From 200 BCE to 200 CE, the Han Dynasty expanded into the Korean peninsula, Western Asia and parts of Vietnam. Liu Bang ruled one of the largest and wealthiest territories.

Liu Bang, known as Emperor Gaozu succeeded in creating the Han Dynasty. During his reign taxes were reduced, punishments were reduced and the idealism of Confucianism was accepted. Key features of this government included a Confucian civil service that included educated scholars. These individuals handled the bureaucratic roles of government while other officials were trained in military combat. This created a balance between benevolence and battle. The expansion of this Dynasty led to their demise. The cost of the expansion led to a lack of resources.

The Silk Road extended from Southern Europe through Arabia, Egypt, Persia, India until it reached China. This boosted commerce creating a network of trade routes. The idealism adopted through Confucius supported the patriarchal character of society; thus women were expected to take subordinate roles in society.

Han cities became central to commerce, exchange and creativity.

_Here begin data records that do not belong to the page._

/-- 43_sequencer.md R225, R226: LUT_LOAD, for the two recognised modes and for any other, each with no failure among its own
accesses. That a code that is both MODE_FULL and MODE_PARTIAL reads as Full is the model's choice, log entry 24. -/
def Obligations.LutLoadCompletes : Prop :=
  ∀ (mode : Byte) (s : State), s.cfg.wf = true →
    (mode = s.cfg.modeFull → answersOk 930 s.env.gpio = true → ∃ d, exec (.lutLoad mode) s
      = .next { emit (eventsOf (cmdItems s.cfg.opWriteLut s.cfg.lutFull)) s with
          dp := d, ghost := { s.ghost with pstate := .lutLoaded, lutOk := true } }) ∧
    (mode ≠ s.cfg.modeFull → mode = s.cfg.modePartial → answersOk 930 s.env.gpio = true → ∃ d, exec (.lutLoad mode) s
      = .next { emit (eventsOf (cmdItems s.cfg.opWriteLut s.cfg.lutPartial)) s with
          dp := d, ghost := { s.ghost with pstate := .lutLoaded, lutOk := true } }) ∧
    (mode ≠ s.cfg.modeFull → mode ≠ s.cfg.modePartial →
      answersOk (if s.cfg.invalidModeSendsLutCmd then 30 else 0) s.env.gpio = true → ∃ d, exec (.lutLoad mode) s
      = .next { emit ((if s.cfg.invalidModeSendsLutCmd then framedByte .cmd s.cfg.opWriteLut else []) ++ [.warn 1]) s with
          dp := d, ghost := { s.ghost with pstate := .lutLoaded }, status := { s.status with warn := 1 } })

/-- 43_sequencer.md R237: BUSY_WAIT delays once under FixedDelay; under Poll it ends at the first read that is not the
active level, if that comes before the timeout. -/
def Obligations.BusyWaitCompletes : Prop :=
  (∀ s : State, s.cfg.wf = true → s.cfg.busyPolicy = .fixedDelay →
    ∃ d, exec .busyWait s = .next { emit [.dly s.cfg.tBusyMs] s with dp := d }) ∧
  (∀ (s : State) (k : Nat), s.cfg.wf = true → s.cfg.busyPolicy = .poll → k ≤ pollBound s.cfg →
    busyFor s.cfg.busyActiveLevel k s.env.busy = true →
    nextDraw (drawsAfter k s.env.busy) ≠ s.cfg.busyActiveLevel → answersOk (k + 1) s.env.gpio = true →
    ∃ d, exec .busyWait s = .next { emit (eventsOf (busyTurns s.cfg k)
      ++ [.rd (nextDraw (drawsAfter k s.env.busy))]) s with dp := d })

/-! ### Host operations that return Ok -/

/-- 43_sequencer.md R230: INIT with no failing access. -/
def Obligations.InitCompletes : Prop :=
  ∀ (mode : Byte) (s : State), s.cfg.wf = true →
    answersOk (accesses (eventsOf (initItems s.cfg mode))) s.env.gpio = true →
    ∃ d, exec (.init mode) s = .next (hostOk (.init mode) .init (eventsOf (initItems s.cfg mode)) d s)

/-- 43_sequencer.md R231, R232: SET_WINDOW and SET_CURSOR with no failing access; the wire order is xs, xe, ys, ye. -/
def Obligations.WindowAndCursorComplete : Prop :=
  (∀ (xs ys xe ye : Coord) (s : State), s.cfg.wf = true → answersOk 240 s.env.gpio = true →
    ∃ d, exec (.setWindow xs ys xe ye) s = .next (hostOk (.setWindow xs ys xe ye) .setWindow
      (eventsOf (cmdItems s.cfg.opRamXWindow [xb xs.toNat, xb xe.toNat]
        ++ cmdItems s.cfg.opRamYWindow [lo ys.toNat, hi ys.toNat, lo ye.toNat, hi ye.toNat])) d s)) ∧
  (∀ (x y : Coord) (s : State), s.cfg.wf = true → answersOk 150 s.env.gpio = true →
    ∃ d, exec (.setCursor x y) s = .next (hostOk (.setCursor x y) .setCursor
      (eventsOf (cmdItems s.cfg.opRamXCounter [xb x.toNat]
        ++ cmdItems s.cfg.opRamYCounter [lo y.toNat, hi y.toNat])) d s))

/-- 43_sequencer.md R233: TURNON_DISPLAY with no failing access and a busy wait that ends. -/
def Obligations.TurnonDisplayCompletes : Prop :=
  ∀ (s : State) (wait : List WireItem), s.cfg.wf = true → waitItems s.cfg s.env.busy = some wait →
    answersOk (120 + accesses (eventsOf wait)) s.env.gpio = true →
    ∃ d, exec .turnonDisplay s = .next (hostOk .turnonDisplay .turnonDisplay
      (eventsOf (cmdItems s.cfg.opDisplayUpdateCtrl2 [s.cfg.dDuc2Mode] ++ cmdItems s.cfg.opMasterActivation []
        ++ [.framed s.cfg.terminateKind s.cfg.opTerminateFrameRw] ++ wait)) d s)

/-- 43_sequencer.md R240: SLEEP with no failing access; no delay and no busy wait follows. -/
def Obligations.SleepCompletes : Prop :=
  ∀ s : State, s.cfg.wf = true → answersOk 60 s.env.gpio = true →
    ∃ d, exec .sleep s
      = .next (hostOk .sleep .sleep (eventsOf (cmdItems s.cfg.opDeepSleep [s.cfg.dDeepSleep])) d s)

/-- 44_streamer.md R270: STREAM_FRAME with no failing access and a busy wait that ends. -/
def Obligations.StreamFrameCompletes : Prop :=
  ∀ (src : Source) (s : State) (wait : List WireItem), s.cfg.wf = true → waitItems s.cfg s.env.busy = some wait →
    answersOk (accesses (eventsOf (frameItems s.cfg src)) + accesses (eventsOf wait)) s.env.gpio = true →
    ∃ d, exec (.streamFrame src) s = .next { emit (eventsOf (frameItems s.cfg src ++ wait)) s with dp := d }

/-- 44_streamer.md R275, R276: DISPLAY and CLEAR with no failing access and a busy wait that ends. -/
def Obligations.DisplayAndClearComplete : Prop :=
  ∀ (s : State) (wait : List WireItem), s.cfg.wf = true → waitItems s.cfg s.env.busy = some wait →
    (∀ buf : List Byte,
      answersOk (accesses (eventsOf (frameItems s.cfg (.buffer buf))) + accesses (eventsOf wait)) s.env.gpio = true →
      ∃ d, exec (.display buf) s
        = .next (hostOk (.display buf) .display (eventsOf (frameItems s.cfg (.buffer buf) ++ wait)) d s)) ∧
    (answersOk (accesses (eventsOf (frameItems s.cfg .const)) + accesses (eventsOf wait)) s.env.gpio = true →
      ∃ d, exec .clear s = .next (hostOk .clear .clear (eventsOf (frameItems s.cfg .const ++ wait)) d s))

/-! ### Aborts and stuck states -/

/-- 60_exceptions.md R305 with R300 and 40_transport.md R140, R141: a host operation whose first failing access is a GPIO
write is aborted there: every event before it has happened, F is the last event, nothing follows. -/
def Obligations.FailedWriteAborts : Prop :=
  ∀ (i : Instr) (op : HostOp) (s : State) (pre post : List Event) (l : OutLine) (v : Level),
    hostOpOf i = some op → s.cfg.wf = true → eventsOf (hostItems s.cfg i) = pre ++ .w l v :: post →
    answersOk (accesses pre) s.env.gpio = true → nextDraw (drawsAfter (accesses pre) s.env.gpio) = .fails →
    ∃ d, exec i s = .next (hostErr i op (.ioWrite l v) d (emit (pre ++ [.f l v]) s) s)
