/-- The frames of an activation: the terminate byte is a command of its own or the data byte of MASTER_ACTIVATION
(30_encoding.md R103). -/
def activationFrames (c : Cfg) : List CommandFrame :=
  { op := c.opDisplayUpdateCtrl2, data := [c.dDuc2Mode] } ::
    (match c.terminateKind with
      | .cmd => [{ op := c.opMasterActivation, data := [] }, { op := c.opTerminateFrameRw, data := [] }]
      | .data => [{ op := c.opMasterActivation, data := [c.opTerminateFrameRw] }])

theorem splitFrames_activation (c : Cfg) {w : List WireItem} (h : w.all isWaitItem = true) :
    splitFrames (activationItems c ++ w) = activationFrames c := by
  rw [activationItems, List.append_assoc, List.append_assoc, splitFrames_cmdItems, splitFrames_cmdItems]
  cases hk : c.terminateKind with
  | cmd =>
    simp [activationFrames, hk, leadingData, splitFrames, leadingData_wait h, splitFrames_wait h]
  | data =>
    simp [activationFrames, hk, leadingData, splitFrames, leadingData_wait h, splitFrames_wait h]

/-- The frames of row y. -/
def rowFrames (c : Cfg) (src : Source) (y : Nat) : List CommandFrame :=
  [{ op := c.opRamXCounter, data := [0] }, { op := c.opRamYCounter, data := [lo y, hi y] },
    { op := c.opWriteRam, data := rowBytes c src y }]

theorem splitFrames_row (c : Cfg) (src : Source) (y : Nat) (rest : List WireItem) (h : leadingData rest = []) :
    splitFrames (rowItems c src y ++ rest) = rowFrames c src y ++ splitFrames rest := by
  rw [rowItems, setCursorItems]
  simp only [List.append_assoc]
  rw [splitFrames_cmdItems, splitFrames_cmdItems, splitFrames_cmdItems, h]
  simp only [leadingData_cmdItems, List.append_nil]
  rfl

theorem leadingData_rows (c : Cfg) (src : Source) (ys : List Nat) (rest : List WireItem) (h : leadingData rest = []) :
    leadingData (ys.flatMap (rowItems c src) ++ rest) = [] := by
  cases ys with
  | nil => exact h
  | cons y ys => rfl

theorem splitFrames_rows (c : Cfg) (src : Source) (ys : List Nat) (rest : List WireItem) (h : leadingData rest = []) :
    splitFrames (ys.flatMap (rowItems c src) ++ rest) = ys.flatMap (rowFrames c src) ++ splitFrames rest := by
  induction ys with
  | nil => rfl
  | cons y ys ih =>
    rw [List.flatMap_cons, List.append_assoc, splitFrames_row c src y _ (leadingData_rows c src ys rest h), ih,
      List.flatMap_cons, List.append_assoc]

/-- The two window frames of a frame. -/
def windowFrames (c : Cfg) : List CommandFrame :=
  [{ op := c.opRamXWindow, data := [xb 0, xb c.width] },
    { op := c.opRamYWindow, data := [lo 0, hi 0, lo c.height, hi c.height] }]

theorem splitFrames_frame (c : Cfg) (src : Source) {w : List WireItem} (h : w.all isWaitItem = true) :
    splitFrames (frameItems c src ++ w)
      = windowFrames c ++ (List.range c.height).flatMap (rowFrames c src) ++ activationFrames c := by
  rw [frameItems, setWindowItems]
  simp only [List.append_assoc]
  have hl : leadingData (activationItems c ++ w) = [] := rfl
  rw [splitFrames_cmdItems, splitFrames_cmdItems, splitFrames_rows c src _ _ hl, splitFrames_activation c h,
    leadingData_rows c src _ _ hl]
  rfl

/-! ### Traces that were cut off: an access failed or never returned (30_encoding.md R126; log entry 18) -/

/-- Fewer than 30 events hold no framed byte. -/
theorem decodeFrom_short (es : List Event) : ∀ opens : Bool, es.length < 30 →
    (decodeFrom 0 opens es).all (fun i => !isFramed i) = true := by
  induction es with
  | nil => intro opens _; rfl
  | cons e es ih =>
    intro opens h
    have hnone : (if opens then readGroup ((e :: es).take 30) else none) = none := by
      cases opens with
      | false => rfl
      | true =>
        rw [if_pos rfl, readGroup, if_neg]
        intro hc
        have hl := congrArg List.length hc
        rw [List.length_take, show (framedByte _ _).length = 30 from rfl] at hl
        omega
    rw [decodeFrom, hnone]
    simp only [List.all_cons, isFramed, Bool.not_false, Bool.true_and]
    exact ih _ (by simp only [List.length_cons] at h; omega)

/-- A framed byte that was cut off before its last write, and then at most one failed write: no framed byte. -/
theorem decodeFrom_cutByte (r : Role) (v : Byte) (n : Nat) (tail : List Event) (hn : n < 30)
    (ht : tail = [] ∨ ∃ l w, tail = [.f l w]) :
    (decodeFrom 0 true ((framedByte r v).take n ++ tail)).all (fun i => !isFramed i) = true := by
  have hlen : ((framedByte r v).take n).length ≤ n := by simp
  rcases ht with rfl | ⟨l, w, rfl⟩
  · exact decodeFrom_short _ _ (by simpa using Or.inl hn)
  · cases hl : (framedByte r v).take n ++ [Event.f l w] with
    | nil => rfl
    | cons e es =>
      have hes : es.length < 30 := by
        have := congrArg List.length hl
        simp only [List.length_append, List.length_cons, List.length_nil] at this
        omega
      have hnone : readGroup ((e :: es).take 30) = none := by
        rw [readGroup, if_neg]
        intro hc
        have hfull : (e :: es).take 30 = e :: es := List.take_of_length_le (by simp only [List.length_cons]; omega)
        have hmem : Event.f l w ∈ (e :: es).take 30 := by rw [hfull, ← hl]; simp
        rw [hc] at hmem
        have hp := List.all_eq_true.mp (framedByte_planned _ _) _ hmem
        simp [isPlanned] at hp
      rw [decodeFrom, if_pos rfl, hnone]
      simp only [List.all_cons, isFramed, Bool.not_false, Bool.true_and]
      exact decodeFrom_short _ _ hes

Scholars would share ideas, discovering innovations in the medicine, astronomy, craftsmanship and farming. Carts and wagons were used to carry goods back and forth between cities across China. As the Silk Road developed, trade expanded through Europe and eventually allowing for trade by Sea. The Western world cherished the products of the Eastern culture. Silk, cotton, pottery, tea and spices were among the industry that supported and sustained society.